── EXTRACTED INFORMATION

-- ==== Sys2Proof/Machine/Operands.lean ====
section
/-! DEFINITION. The operands (40_step_and_predication.md R107, R108), and the sub-steps that the six
predicated instructions share (R101, sub-steps 4 to 7). -/

namespace Sys2Proof.Machine

/-- Operand 1 (R107): the value of `x[src1]`. -/
def operand1 (f : Fields) (s : State) : Int := s.x f.src1

/-- Operand 2 (R108): `x[src2] + offset`, exact, with no check of its own. -/
def operand2 (f : Fields) (s : State) : Int := s.x f.src2 + f.offset

/-- The effective address of LOAD and STORE (R160). -/
def effectiveAddress (f : Fields) (s : State) : Int := operand1 f s + operand2 f s

/-- Sub-steps 4 to 7 of R101 for the operation `op`, then `writeBack` on the ALU result: an excluded
instruction is skipped (R106); the condition is updated (R109); flag V halts before the program
counter moves (R110); the increment comes before the write-back (R111). -/
def predicated (op : BitVec 6) (f : Fields) (writeBack : Int → State → State) (s : State) : State :=
  if predicateAdmits s.cond f.pred then
    let out := alu op (operand1 f s) (operand2 f s)
    let s1 := s.setCond out.2
    if out.2 = .v then s1.raise .arithFault else writeBack out.1 s1.advancePc
  else s.advancePc

end Sys2Proof.Machine
end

────

WORK TO BE COMPLETED: Across the records above, return every line that contains the word "predicated".

SOLUTION TO THIS TASK:
predicated instructions share (R101, sub-steps 4 to 7). -/
def predicated (op : BitVec 6) (f : Fields) (writeBack : Int → State → State) (s : State) : State :=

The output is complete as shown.